Relevant demographic data were extracted from medical records, including sex, age, duration of AH, height, weight, and the season of hospitalization as defined by the astronomical division method. Nutritional status was assessed using age- and sex-adjusted body mass index (BMI). According to the World Health Organization (WHO) 2006 child growth standards, subjects with a BMI below the 5th percentile for their sex and age group were classified as underweight, those with a BMI between the 85th and 95th percentiles were categorized as overweight, and those with a BMI at or above the 95th percentile were considered obese [25, 26]. Serum vitamin D3 levels were measured using a chemiluminescence immunoassay (CLIA) platform (CL-8000i, Mindray), with a coefficient of variation of ≤10%. Vitamin D3 deficiency was defined as a serum level of ≤20 ng/mL [27]. The percentages of neutrophils, lymphocytes, eosinophils, monocytes, and basophils were recorded during routine blood examinations. Additionally, allergen test results and total immunoglobulin E (IgE) levels were included.
Ethical statement
The study was conducted in accordance with the principles of the Declaration of Helsinki and was approved by the ethics committee of The First Affiliated Hospital of Anhui Medical University (Approval No. PJ 2023-13-30). Informed consent was obtained from the parents of all participants.
Statistical analysis
Descriptive statistics were performed using IBM SPSS Statistics for Windows, version 26.0. Continuous data with normal distributions were expressed as means ± standard deviation, while continuous data with skewed distributions were presented as medians (p25, p75), and discrete data were reported as N (%). Prior to data filtering, continuous variables were categorized based on the 5th, 35th, 65th, and 95th percentiles [28]. The least absolute shrinkage and selection operator (LASSO) method, suitable for high-dimensional data reduction, was employed to select optimal predictive features among the risk factors associated with AH in children [29, 30]. A Firth’s penalized logistic regression was conducted for final variable selection and predictive model development, utilizing the selected features to estimate the probability of outcome occurrence [31]. A two-sided P value of <0.05 was considered statistically significant. The predictive model was represented as a nomogram.
Results
This study involved 311 children diagnosed with AH. The male-to-female ratio among participants was approximately 3:2, with 186 male and 125 female patients categorized into two groups based on tympanocentesis findings: those with COME and those without. Table 1 summarizes the demographic and clinical characteristics of the participants.

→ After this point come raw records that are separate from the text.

-- ==== Sys2Proof/Machine/State.lean ====
section
/-! DEFINITION. The state of the block, its faults and refusals, and the state right after reset (10_state R40 to R60,
70_reset_and_hazards R400). -/

namespace Sys2Proof.Machine

/-- The storage `mem` (10_state R44), as a list of bytes in one canonical form (Machine/Storage.lean): addresses strictly
rising, no byte listed that an unlisted address reads as. Slot `s` lies at addresses `2s` (bits 7:0) and `2s+1` (bits 15:8).
DESIGN CHOICE (log 10): the spec has no byte addresses, and no transaction can see this layout. -/
abbrev Memory := List Host.Cell

/-- The whole state. Cursor and count fields are numbers below `2^PW` (`State.Wf` in Safety.lean states it and every step
keeps it). -/
structure State where
  /-- The configuration (00_scope R5): not state, never written. DESIGN CHOICE (log 1). -/
  cfg : Config
  -- the write domain, 10_state R42
  /-- `W`, the write cursor, `PW` bits. -/
  W : Nat
  /-- `Wg`, the Gray code of `W`, `PW` bits: the only copy of the write cursor that crosses domains. -/
  Wg : Nat
  /-- `lo_pending`: a low byte has arrived and its high byte has not (R50). -/
  loPending : Bool
  /-- `lo_byte`, the pending low byte. -/
  loByte : Byte
  /-- `burst_count`, bursts ended since reset (R187). -/
  burstCount : Counter
  /-- `req_s1`, first synchroniser stage of `req_r`. -/
  reqS1 : Bool
  /-- `req_s2`, second synchroniser stage of `req_r`. -/
  reqS2 : Bool
  /-- `ack_w`, the handshake's acknowledge toggle. -/
  ackW : Bool
  /-- `R_w`, the write domain's copy of the read cursor, `PW` bits. -/
  Rw : Nat
  -- the read domain, 10_state R43
  /-- `R`, the read cursor, `PW` bits. -/
  R : Nat
  /-- `ws1`, first synchroniser stage of `Wg`, `PW` bits. -/
  ws1 : Nat
  /-- `ws2`, second synchroniser stage of `Wg`, `PW` bits. -/
  ws2 : Nat
  /-- `req_r`, the handshake's request toggle. -/
  reqR : Bool
  /-- `R_hold`, the held read-cursor bundle, `PW` bits. -/
  Rhold : Nat
  /-- `ack_s1`, first synchroniser stage of `ack_w`. -/
  ackS1 : Bool
  /-- `ack_s2`, second synchroniser stage of `ack_w`. -/
  ackS2 : Bool
  /-- `n_real`, real samples the current command still has to emit, `PW` bits. -/
  nReal : Nat
  /-- `n_zero`, silence samples the current command still has to emit, `PW` bits. -/
  nZero : Nat
  /-- `starved`: true is STARVED, false is FEEDING (R48). -/
  starved : Bool
  /-- `ovf`, the sticky overflow indication (R49). -/
  ovf : Bool
  /-- `underrun_count` (R237). -/
  underrunCount : Counter
  /-- `drop_count` (R222). -/
  dropCount : Counter
  /-- `mem`, the storage: `C` samples (R44). -/
  mem : Memory
  -- the consumer output port, 10_state R58
  /-- `o_valid`. -/
  oValid : Bool
  /-- `o_data`. -/
  oData : Sample
  /-- `o_silence`. -/
  oSilence : Bool
  /-- `o_last`. -/
  oLast : Bool
  /-- The output trace: every event emitted since reset, oldest first (00_scope R18; log 11). -/
  trace : List OutEvent
  /-- The model's own field: the edges the environment presents next, in order (00_scope R8, R9). DESIGN CHOICE (log 4). -/
  edges : List Edge
  deriving DecidableEq, Repr

/-- The reasons a step could fault. There is none: no transaction, command or condition raises an exception, a trap, an abort
or an error response (60_exceptions R360; 00_scope R13). -/
inductive Fault where
  deriving DecidableEq, Repr

/-- The reasons a step has no meaning. -/
inductive Refusal where
  /-- Raised by an arm of `exec` whose instruction has no meaning yet. No arm raises it. Safe. -/
  | notModelled (mnemonic : String)
  /-- Raised by every step of a state whose configuration is refused: a model has no meaning for it (00_scope R6). Safe. -/
  | notAQsf
  /-- Raised by `step` when the value presented to the consumer port does not fit its `3 + PW` wires (30_encoding R140), so it
  is no word of the port. Safe. -/
  | notAPortWord
  deriving DecidableEq, Repr

/-- The state right after reset in configuration `k` (70_reset_and_hazards R400): every register at 0 except `starved`, the
storage all zero, the output port at 0, nothing emitted, and no edge presented yet. -/
def State.resetOf (k : Config) : State where
  cfg := k
  W := 0
  Wg := 0
  loPending := false
  loByte := 0
  burstCount := 0
  reqS1 := false
  reqS2 := false
  ackW := false
  Rw := 0
  R := 0
  ws1 := 0
  ws2 := 0
  reqR := false
  Rhold := 0
  ackS1 := false
  ackS2 := false
  nReal := 0
  nZero := 0
  starved := true
  ovf := false
  underrunCount := 0
  dropCount := 0
  mem := []
  oValid := false
  oData := 0
  oSilence := false
  oLast := false
  trace := []
  edges := []

/-- The state right after reset, in the reference configuration. DESIGN CHOICE (log 2). -/
def State.reset : State := State.resetOf Config.reference

end Sys2Proof.Machine
end

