-- ==== Sys2Proof/Laws/State.lean ====
section
/-! SUPPORT. What each shared update does to each field of State, one lemma per field per update: no later proof unfolds a
record update. Then the accessors of the state right after reset. -/

namespace Sys2Proof.Machine

/-! ### writeSample -/

@[simp] theorem writeSample_cfg (v : Sample) (s : State) : (writeSample v s).cfg = s.cfg := rfl
@[simp] theorem writeSample_W (v : Sample) (s : State) : (writeSample v s).W = addP s.cfg s.W 1 := rfl
@[simp] theorem writeSample_Wg (v : Sample) (s : State) : (writeSample v s).Wg = bin2gray (addP s.cfg s.W 1) := rfl
@[simp] theorem writeSample_loPending (v : Sample) (s : State) : (writeSample v s).loPending = s.loPending := rfl
@[simp] theorem writeSample_loByte (v : Sample) (s : State) : (writeSample v s).loByte = s.loByte := rfl
@[simp] theorem writeSample_burstCount (v : Sample) (s : State) : (writeSample v s).burstCount = s.burstCount := rfl
@[simp] theorem writeSample_reqS1 (v : Sample) (s : State) : (writeSample v s).reqS1 = s.reqS1 := rfl
@[simp] theorem writeSample_reqS2 (v : Sample) (s : State) : (writeSample v s).reqS2 = s.reqS2 := rfl
@[simp] theorem writeSample_ackW (v : Sample) (s : State) : (writeSample v s).ackW = s.ackW := rfl
@[simp] theorem writeSample_Rw (v : Sample) (s : State) : (writeSample v s).Rw = s.Rw := rfl
@[simp] theorem writeSample_R (v : Sample) (s : State) : (writeSample v s).R = s.R := rfl
@[simp] theorem writeSample_ws1 (v : Sample) (s : State) : (writeSample v s).ws1 = s.ws1 := rfl
@[simp] theorem writeSample_ws2 (v : Sample) (s : State) : (writeSample v s).ws2 = s.ws2 := rfl
@[simp] theorem writeSample_reqR (v : Sample) (s : State) : (writeSample v s).reqR = s.reqR := rfl
@[simp] theorem writeSample_Rhold (v : Sample) (s : State) : (writeSample v s).Rhold = s.Rhold := rfl
@[simp] theorem writeSample_ackS1 (v : Sample) (s : State) : (writeSample v s).ackS1 = s.ackS1 := rfl
@[simp] theorem writeSample_ackS2 (v : Sample) (s : State) : (writeSample v s).ackS2 = s.ackS2 := rfl
@[simp] theorem writeSample_nReal (v : Sample) (s : State) : (writeSample v s).nReal = s.nReal := rfl
@[simp] theorem writeSample_nZero (v : Sample) (s : State) : (writeSample v s).nZero = s.nZero := rfl
@[simp] theorem writeSample_starved (v : Sample) (s : State) : (writeSample v s).starved = s.starved := rfl
@[simp] theorem writeSample_ovf (v : Sample) (s : State) : (writeSample v s).ovf = s.ovf := rfl
@[simp] theorem writeSample_underrunCount (v : Sample) (s : State) : (writeSample v s).underrunCount = s.underrunCount := rfl
@[simp] theorem writeSample_dropCount (v : Sample) (s : State) : (writeSample v s).dropCount = s.dropCount := rfl
@[simp] theorem writeSample_mem (v : Sample) (s : State) : (writeSample v s).mem = memWrite s.mem (slot s.cfg s.W) v := rfl
@[simp] theorem writeSample_oValid (v : Sample) (s : State) : (writeSample v s).oValid = s.oValid := rfl
@[simp] theorem writeSample_oData (v : Sample) (s : State) : (writeSample v s).oData = s.oData := rfl
@[simp] theorem writeSample_oSilence (v : Sample) (s : State) : (writeSample v s).oSilence = s.oSilence := rfl
@[simp] theorem writeSample_oLast (v : Sample) (s : State) : (writeSample v s).oLast = s.oLast := rfl
@[simp] theorem writeSample_trace (v : Sample) (s : State) : (writeSample v s).trace = s.trace := rfl
@[simp] theorem writeSample_edges (v : Sample) (s : State) : (writeSample v s).edges = s.edges := rfl

/-! ### endBurst -/

@[simp] theorem endBurst_cfg (s : State) : (endBurst s).cfg = s.cfg := rfl
@[simp] theorem endBurst_W (s : State) : (endBurst s).W = s.W := rfl
@[simp] theorem endBurst_Wg (s : State) : (endBurst s).Wg = s.Wg := rfl
@[simp] theorem endBurst_loPending (s : State) : (endBurst s).loPending = false := rfl
@[simp] theorem endBurst_loByte (s : State) : (endBurst s).loByte = s.loByte := rfl
@[simp] theorem endBurst_burstCount (s : State) : (endBurst s).burstCount = s.burstCount + 1 := rfl
@[simp] theorem endBurst_reqS1 (s : State) : (endBurst s).reqS1 = s.reqS1 := rfl
@[simp] theorem endBurst_reqS2 (s : State) : (endBurst s).reqS2 = s.reqS2 := rfl
@[simp] theorem endBurst_ackW (s : State) : (endBurst s).ackW = s.ackW := rfl
@[simp] theorem endBurst_Rw (s : State) : (endBurst s).Rw = s.Rw := rfl
@[simp] theorem endBurst_R (s : State) : (endBurst s).R = s.R := rfl
@[simp] theorem endBurst_ws1 (s : State) : (endBurst s).ws1 = s.ws1 := rfl
@[simp] theorem endBurst_ws2 (s : State) : (endBurst s).ws2 = s.ws2 := rfl
@[simp] theorem endBurst_reqR (s : State) : (endBurst s).reqR = s.reqR := rfl
@[simp] theorem endBurst_Rhold (s : State) : (endBurst s).Rhold = s.Rhold := rfl
@[simp] theorem endBurst_ackS1 (s : State) : (endBurst s).ackS1 = s.ackS1 := rfl
@[simp] theorem endBurst_ackS2 (s : State) : (endBurst s).ackS2 = s.ackS2 := rfl
@[simp] theorem endBurst_nReal (s : State) : (endBurst s).nReal = s.nReal := rfl
@[simp] theorem endBurst_nZero (s : State) : (endBurst s).nZero = s.nZero := rfl
@[simp] theorem endBurst_starved (s : State) : (endBurst s).starved = s.starved := rfl
@[simp] theorem endBurst_ovf (s : State) : (endBurst s).ovf = s.ovf := rfl
@[simp] theorem endBurst_underrunCount (s : State) : (endBurst s).underrunCount = s.underrunCount := rfl
@[simp] theorem endBurst_dropCount (s : State) : (endBurst s).dropCount = s.dropCount := rfl
@[simp] theorem endBurst_mem (s : State) : (endBurst s).mem = s.mem := rfl
@[simp] theorem endBurst_oValid (s : State) : (endBurst s).oValid = s.oValid := rfl
@[simp] theorem endBurst_oData (s : State) : (endBurst s).oData = s.oData := rfl
@[simp] theorem endBurst_oSilence (s : State) : (endBurst s).oSilence = s.oSilence := rfl
@[simp] theorem endBurst_oLast (s : State) : (endBurst s).oLast = s.oLast := rfl
@[simp] theorem endBurst_trace (s : State) : (endBurst s).trace = s.trace := rfl
@[simp] theorem endBurst_edges (s : State) : (endBurst s).edges = s.edges := rfl

/-! ### receiveHandshake -/

@[simp] theorem receiveHandshake_cfg (s : State) : (receiveHandshake s).cfg = s.cfg := rfl
@[simp] theorem receiveHandshake_W (s : State) : (receiveHandshake s).W = s.W := rfl
@[simp] theorem receiveHandshake_Wg (s : State) : (receiveHandshake s).Wg = s.Wg := rfl
@[simp] theorem receiveHandshake_loPending (s : State) : (receiveHandshake s).loPending = s.loPending := rfl
@[simp] theorem receiveHandshake_loByte (s : State) : (receiveHandshake s).loByte = s.loByte := rfl
@[simp] theorem receiveHandshake_burstCount (s : State) : (receiveHandshake s).burstCount = s.burstCount := rfl
@[simp] theorem receiveHandshake_reqS1 (s : State) : (receiveHandshake s).reqS1 = s.reqR := rfl
@[simp] theorem receiveHandshake_reqS2 (s : State) : (receiveHandshake s).reqS2 = s.reqS1 := rfl
@[simp] theorem receiveHandshake_ackW (s : State) : (receiveHandshake s).ackW = if s.reqS2 != s.ackW then s.reqS2 else s.ackW := rfl
@[simp] theorem receiveHandshake_Rw (s : State) : (receiveHandshake s).Rw = if s.reqS2 != s.ackW then s.Rhold else s.Rw := rfl
@[simp] theorem receiveHandshake_R (s : State) : (receiveHandshake s).R = s.R := rfl
@[simp] theorem receiveHandshake_ws1 (s : State) : (receiveHandshake s).ws1 = s.ws1 := rfl
@[simp] theorem receiveHandshake_ws2 (s : State) : (receiveHandshake s).ws2 = s.ws2 := rfl
@[simp] theorem receiveHandshake_reqR (s : State) : (receiveHandshake s).reqR = s.reqR := rfl
@[simp] theorem receiveHandshake_Rhold (s : State) : (receiveHandshake s).Rhold = s.Rhold := rfl
@[simp] theorem receiveHandshake_ackS1 (s : State) : (receiveHandshake s).ackS1 = s.ackS1 := rfl
@[simp] theorem receiveHandshake_ackS2 (s : State) : (receiveHandshake s).ackS2 = s.ackS2 := rfl
@[simp] theorem receiveHandshake_nReal (s : State) : (receiveHandshake s).nReal = s.nReal := rfl
@[simp] theorem receiveHandshake_nZero (s : State) : (receiveHandshake s).nZero = s.nZero := rfl
@[simp] theorem receiveHandshake_starved (s : State) : (receiveHandshake s).starved = s.starved := rfl
@[simp] theorem receiveHandshake_ovf (s : State) : (receiveHandshake s).ovf = s.ovf := rfl
@[simp] theorem receiveHandshake_underrunCount (s : State) : (receiveHandshake s).underrunCount = s.underrunCount := rfl
@[simp] theorem receiveHandshake_dropCount (s : State) : (receiveHandshake s).dropCount = s.dropCount := rfl
@[simp] theorem receiveHandshake_mem (s : State) : (receiveHandshake s).mem = s.mem := rfl
@[simp] theorem receiveHandshake_oValid (s : State) : (receiveHandshake s).oValid = s.oValid := rfl
@[simp] theorem receiveHandshake_oData (s : State) : (receiveHandshake s).oData = s.oData := rfl
@[simp] theorem receiveHandshake_oSilence (s : State) : (receiveHandshake s).oSilence = s.oSilence := rfl
@[simp] theorem receiveHandshake_oLast (s : State) : (receiveHandshake s).oLast = s.oLast := rfl
@[simp] theorem receiveHandshake_trace (s : State) : (receiveHandshake s).trace = s.trace := rfl
@[simp] theorem receiveHandshake_edges (s : State) : (receiveHandshake s).edges = s.edges := rfl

To address the limitations of linear assumptions, this study opted not to construct a full restricted cubic spline (RCS) model. Instead, we utilized four recommended knot positions (p5, p35, p65, p95) to convert continuous variables into multi-categorical variables (Table 2), thereby simplifying the analytical process while still capturing potential nonlinear trends [28]. Employing LASSO regression, we identified eight key features from the 311 children: age, preoperative tympanometry results, vitamin D3 deficiency, A/N ratio, degree of AH, season of hospitalization, and the percentages of lymphocytes and basophils (Figure 1). These variables were analyzed using Firth’s penalized logistic regression (Table 3), resulting in four independent risk factors that were statistically significant: preoperative tympanometry results, vitamin D3 deficiency, degree of AH, and age. A predictive model incorporating these four factors was developed and presented as a nomogram (Figure 2). The calibration curve of the nomogram for predicting the risk of COME in children with AH indicated a strong fit between the apparent and ideal lines (Figure 3). The C-index for the prediction nomogram was 0.945 (95% confidence interval [CI] 0.941, 0.949). Bootstrap validation, which recalibrated the coefficients for the final set of predictors, yielded a C-index of 0.934, further confirming the nomogram’s high discriminative power. The incidence of AH with COME in this predictive model was 21.2% (66/311), comparable to the findings of Niedzielski et al. (20.4%, 110/539) [32]. Within this threshold, the decision curve was consistently above the none and all lines (Figure 4), indicating that all patients could benefit from this predictive model within a threshold range of 10%–90%. Thus, this model demonstrates significant clinical applicability.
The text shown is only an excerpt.